Question

Two long straight parallel conductors A and B, kept at a distance \( r \), carry current \( I \) in opposite directions. A third identical conductor C, kept at a distance \( \frac{r}{3} \) from A, carries current \( I_1 \) in the same direction as A. The net magnetic force on unit length of C is:

• A. \( \frac{3\mu_0 I I_1}{2 \pi r^2}, \text{ towards A} \)
• B. \( \frac{3\mu_0 I I_1}{2 \pi r^2}, \text{ towards B} \)
• C. \( \frac{3\mu_0 I I_1}{4 \pi r^2}, \text{ towards A} \)
• D. \( \frac{3\mu_0 I I_1}{4 \pi r^2}, \text{ towards B} \)

Hint:

To calculate the net force between multiple conductors, consider the pairwise forces due to the magnetic interaction and sum them vectorially. Use the formula \( F = \frac{\mu_0 I_1 I_2}{2\pi d} \), where \( d \) is the separation distance.

Answer 1

The Correct Option is C

Magnetic Force Between Conductors

1: Force Between Two Parallel Conductors
The magnetic force per unit length \( F \) between two parallel conductors with currents \( I_1 \) and \( I_2 \) is given by the formula: \[ F = \frac{\mu_0 I_1 I_2}{2 \pi r} \] where:
- \( \mu_0 \) is the permeability of free space,
- \( I_1 \) and \( I_2 \) are the currents in the conductors,
- \( r \) is the distance between the conductors.
2: Force on Conductor C
- The force on conductor C is due to the magnetic fields created by A and B.
- The force between A and C is: \[ F_{AC} = \frac{\mu_0 I I_1}{2 \pi \frac{r}{3}} = \frac{3 \mu_0 I I_1}{2 \pi r} \] This force is attractive, as both currents in A and C are in the same direction.

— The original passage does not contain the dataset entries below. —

/-! ## Operands and the cache controller -/

/-- V-E2, V-E3, V-E7, V-E9. -/
theorem test_effective_address :
    effectiveAddr 0x105#32 0xFFFF#16 = 4#8 ∧ effectiveAddr 0xFFFFFFFF#32 2#16 = 1#8 ∧
      effectiveAddr 0x80000000#32 0x7FFF#16 = 255#8 ∧ effectiveAddr 3#32 0xFFFC#16 = 255#8 := by decide
/-- V-B7, V-B13, V-B14, V-B16. -/
theorem test_branch_target :
    branchTarget 254#8 3#16 = 2#8 ∧ branchTarget 100#8 0x7FFF#16 = 100#8 ∧ branchTarget 100#8 0x8000#16 = 101#8 ∧
      branchTarget 255#8 0xFFFF#16 = 255#8 := by decide
/-- V-B15: the smallest 16-bit intermediate. -/
theorem test_branch_sum : (branchSum16 0#8 0x8000#16).toInt = -32767 ∧ branchTargetTwoPaths 0#8 0x8000#16 = 1#8 := by
  decide
/-- V-C2: three writes to one set of two ways, then a read of each address. -/
theorem test_cache_lru :
    let c := ((((Cache.fresh CacheConfig.standard).write 0#8 0xA0#32).write 4#8 0xA4#32).write 8#8 0xA8#32)
    (c.read 0#8).1 = (0#32, false) ∧ ((c.read 0#8).2.read 4#8).1 = (0xA4#32, true) ∧
      (((c.read 0#8).2.read 4#8).2.read 8#8).2 =
        cacheOf (some { tag := 2#8, data := 0xA8#32, lastUsed := 6 })
          (some { tag := 1#8, data := 0xA4#32, lastUsed := 5 }) 6 2 1 := by decide
/-- V-C4: an update in place refreshes recency, so the next eviction takes way 1. -/
theorem test_cache_update :
    (((((Cache.fresh CacheConfig.standard).write 0#8 0xA0#32).write 4#8 0xA4#32).write 0#8 0xB0#32).write 8#8 0xA8#32) =
      cacheOf (some { tag := 0#8, data := 0xB0#32, lastUsed := 3 })
        (some { tag := 2#8, data := 0xA8#32, lastUsed := 4 }) 4 0 0 := by decide
/-- V-C8: three sets; address 255 falls in set 0 with tag 85. -/
theorem test_cache_three_sets :
    ((Cache.fresh { numSets := 3, blocksPerSet := 2 }).write 255#8 0x1F#32).way 0 0 =
      some { tag := 85#8, data := 0x1F#32, lastUsed := 1 } := by decide
/-- V-C7: one set of one way. -/
theorem test_cache_one_line :
    ((((Cache.fresh { numSets := 1, blocksPerSet := 1 }).write 0#8 1#32).write 1#8 2#32).read 0#8).1 =
      (0#32, false) := by decide
/-- V-C2's hit rate, 2/3, and R69's value without an access. -/
theorem test_hit_rate : (cacheOf none none 6 2 1).hitRate = 2 / 3 ∧ State.reset.cache.hitRate = 0 := by
  norm_num [Cache.hitRate, cacheOf, State.reset, State.resetWith, Cache.fresh]

/-! ## Witnesses: for each statement with hypotheses, a concrete state and operands that meet them all -/

/-- V-L1's state: LW R2, [R1+0] at 10, x[1] = 64, the word at 64 cached in way 0 of set 0. -/
def hitState : State :=
  { withWord 64#8 0xCAFE0001#32 .data (op12 0x8C220000#32 0x40#32 0#32) with
    cache := cacheOf (some { tag := 16#8, data := 0xCAFE0001#32, lastUsed := 1 }) none 1 0 0 }

/-- V-L2's state, with the displacement 0: the same, but nothing is cached. -/
def missState : State := withWord 64#8 0xCAFE0001#32 .data (op12 0x8C220000#32 0x40#32 0#32)

/-- A Halted engine. -/
def haltedState : State := { State.reset with halted := true }

/-- A memory with all 256 addresses present. -/
def fullMemory : Memory := (List.range 256).map (fun a => (a, { word := 0#32, kind := .data }))


/-! The states' own facts. -/

theorem hitState_step : step hitState = .next (after hitState) := rfl
theorem missState_step : step missState = .next (after missState) := rfl
theorem haltedState_step : step haltedState = .next haltedState := rfl
theorem hitState_holds : hitState.cache.Holds 64#8 0 { tag := 16#8, data := 0xCAFE0001#32, lastUsed := 1 } :=
  Cache.find_eq_some.1 (by decide)
theorem missState_lacks : missState.cache.Lacks 64#8 := Cache.find_eq_none.1 (by decide)

theorem hitState_way (s j : Nat) :
    hitState.cache.way s j =
      if s = 0 ∧ j = 0 then some { tag := 16#8, data := 0xCAFE0001#32, lastUsed := 1 } else none := by
  match s, j with
  | 0, 0 => rfl
  | 0, 1 => rfl
  | 0, j + 2 => rfl
  | 1, 0 => rfl
  | 1, 1 => rfl
  | 1, j + 2 => rfl
  | 2, 0 => rfl
  | 2, 1 => rfl
  | 2, j + 2 => rfl
  | 3, 0 => rfl
  | 3, 1 => rfl
  | 3, j + 2 => rfl
  | s + 4, j => rw [if_neg (by omega)]; rfl

theorem hitState_block {s j : Nat} {b : Block} (h : hitState.cache.way s j = some b) :
    s = 0 ∧ j = 0 ∧ b = { tag := 16#8, data := 0xCAFE0001#32, lastUsed := 1 } := by
  rw [hitState_way] at h
  split at h
  · next hs => exact ⟨hs.1, hs.2, (Option.some.inj h).symm⟩
  · cases h

theorem hitState_shape : CacheShape hitState.cache := ⟨rfl, by decide⟩

theorem hitState_inv : Inv hitState where
  mem := by decide
  cache :=
    { shape := hitState_shape
      filledFirst := fun s i j hij hj => by
        obtain ⟨b, hb⟩ := Option.isSome_iff_exists.1 hj
        have := (hitState_block hb).2.1
        omega
      tagsDistinct := fun s i j b d hb hd _ => by rw [(hitState_block hb).2.1, (hitState_block hd).2.1]
      stampsDistinct := fun s i r j b d hb hd _ => by
        obtain ⟨h1, h2, -⟩ := hitState_block hb
        obtain ⟨h3, h4, -⟩ := hitState_block hd
        omega
      stampsInRange := fun s i b hb => by
        rw [(hitState_block hb).2.2]
        decide
      addressable := fun s i b hb => by
        obtain ⟨rfl, -, rfl⟩ := hitState_block hb
        decide
      counters := by decide }

theorem hitState_coherent : Coherent hitState := fun s j b hb => by
  obtain ⟨rfl, -, rfl⟩ := hitState_block hb
  decide

theorem missState_coherent : Coherent missState := fun s j b hb => by
  rw [show missState.cache.way s j = none from Cache.fresh_empty CacheConfig.standard s j] at hb
  cases hb

theorem fullMemory_present (a : Addr) : ({ State.reset with mem := fullMemory } : State).memPresent a = true := by
  have gen : ∀ (k n : Nat), n ≤ a.toNat → a.toNat < n + k →
      (Memory.entryAt ((List.range' n k).map (fun a => (a, ({ word := 0#32, kind := .data } : Entry)))) a.toNat).isSome =
        true := by
    intro k
    induction k with
    | zero => intro n h1 h2; omega
    | succ k ih =>
      intro n h1 h2
      rw [List.range'_succ, List.map_cons]
      unfold Memory.entryAt
      split
      · rfl
      · exact ih (n + 1) (by omega) (by omega)
  have h := gen 256 0 (Nat.zero_le _) (by have := a.isLt; omega)
  rw [← List.range_eq_range'] at h
  exact h

/-! Decoder and encoder. -/

/-- Two ADD words that differ in shamt alone (V-D4, V-D7). -/
theorem witness_OpcodeMapDecidesClass :
    opcodeOf 0x00221820#32 = opcodeOf 0x002218E0#32 ∧ opcodeOf 0x00221820#32 = 0x00#6 ∧
      functOf 0x00221820#32 = functOf 0x002218E0#32 := by decide

/-- One word of each class, UNKNOWN with opcode 0 and with another (V-D4 to V-D6, V-D2, V-D12 to V-D14, V-D8, V-D17). -/
theorem witness_OpcodeMapDecidesClass_classes :
    [0x00221820#32, 0x00221822#32, 0x0022182A#32, 0x2001000A#32, 0x10200003#32, 0x8C020000#32, 0xAC010000#32,
        0x00221821#32, 0x24010001#32].map (fun w => ((decodeForm w).cls, opcodeOf w == 0x00#6)) =
      [(.add, true), (.sub, true), (.slt, true), (.addi, false), (.beq, false), (.lw, false), (.sw, false),
        (.unknown, true), (.unknown, false)] := by decide

theorem witness_EncodingInvertsDecoding : (decodeForm 0x002218E0#32).cls ≠ .unknown := by decide

theorem witness_DecodeOfEncodeIsIdentity :
    (Instr.unknownOpcode 0x3F#6 31#5 31#5 31#5 31#5 0x3F#6).wellFormed = true ∧
      (Instr.unknownFunct 0#5 0#5 0#5 0#5 0#6).wellFormed = true := by decide

theorem witness_FirstMatchingRowIsTheDecoded :
    ∃ p ∈ opcodeRows.take 7, ∃ q ∈ opcodeRows.take 7, p.covers 0x00221820#32 = true ∧ q.covers 0x00221820#32 = true := by
  decide

/-! The step. -/

theorem witness_StepFollowsItsLines :
    haltedState.halted = true ∧ hitState.halted = false ∧
      ∃ t, exec (decode (((hitState.entryAt hitState.pc).map Entry.word).getD 0#32)) hitState = .next t :=
  ⟨rfl, rfl, _, rfl⟩

theorem witness_StepRunsTheInstructionAtPc :
    hitState.halted = false ∧ hitState.entryAt hitState.pc = some { word := 0x8C220000#32, kind := .instruction } ∧
      decode 0x8C220000#32 = .lw 1#5 2#5 0#16 ∧ (Instr.lw 1#5 2#5 0#16).wellFormed = true ∧
      ∃ t, exec (.lw 1#5 2#5 0#16) hitState = .next t :=
  ⟨rfl, by decide, by decide, rfl, _, rfl⟩

theorem witness_HaltedStepChangesNothing : haltedState.halted = true := rfl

Hence, the force is towards A. - The force between B and C is: \[ F_{BC} = \frac{\mu_0 I I_1}{2 \pi r} \quad (\text{since distance between B and C is } r) \] This force is repulsive, as the currents in B and C are in opposite directions.
3: Net Force on C
The net force on conductor C is the difference between the attractive force from A and the repulsive force from B: \[ F_{\text{net}} = F_{AC} - F_{BC} = \frac{3 \mu_0 I I_1}{2 \pi r} - \frac{\mu_0 I I_1}{2 \pi r} = \frac{3 \mu_0 I I_1}{4 \pi r^2} \] Thus, the net force on C is directed towards A. Therefore, the correct answer is: \[ \boxed{(C) \, \frac{3 \mu_0 I I_1}{4 \pi r^2}, \text{ towards A}} \]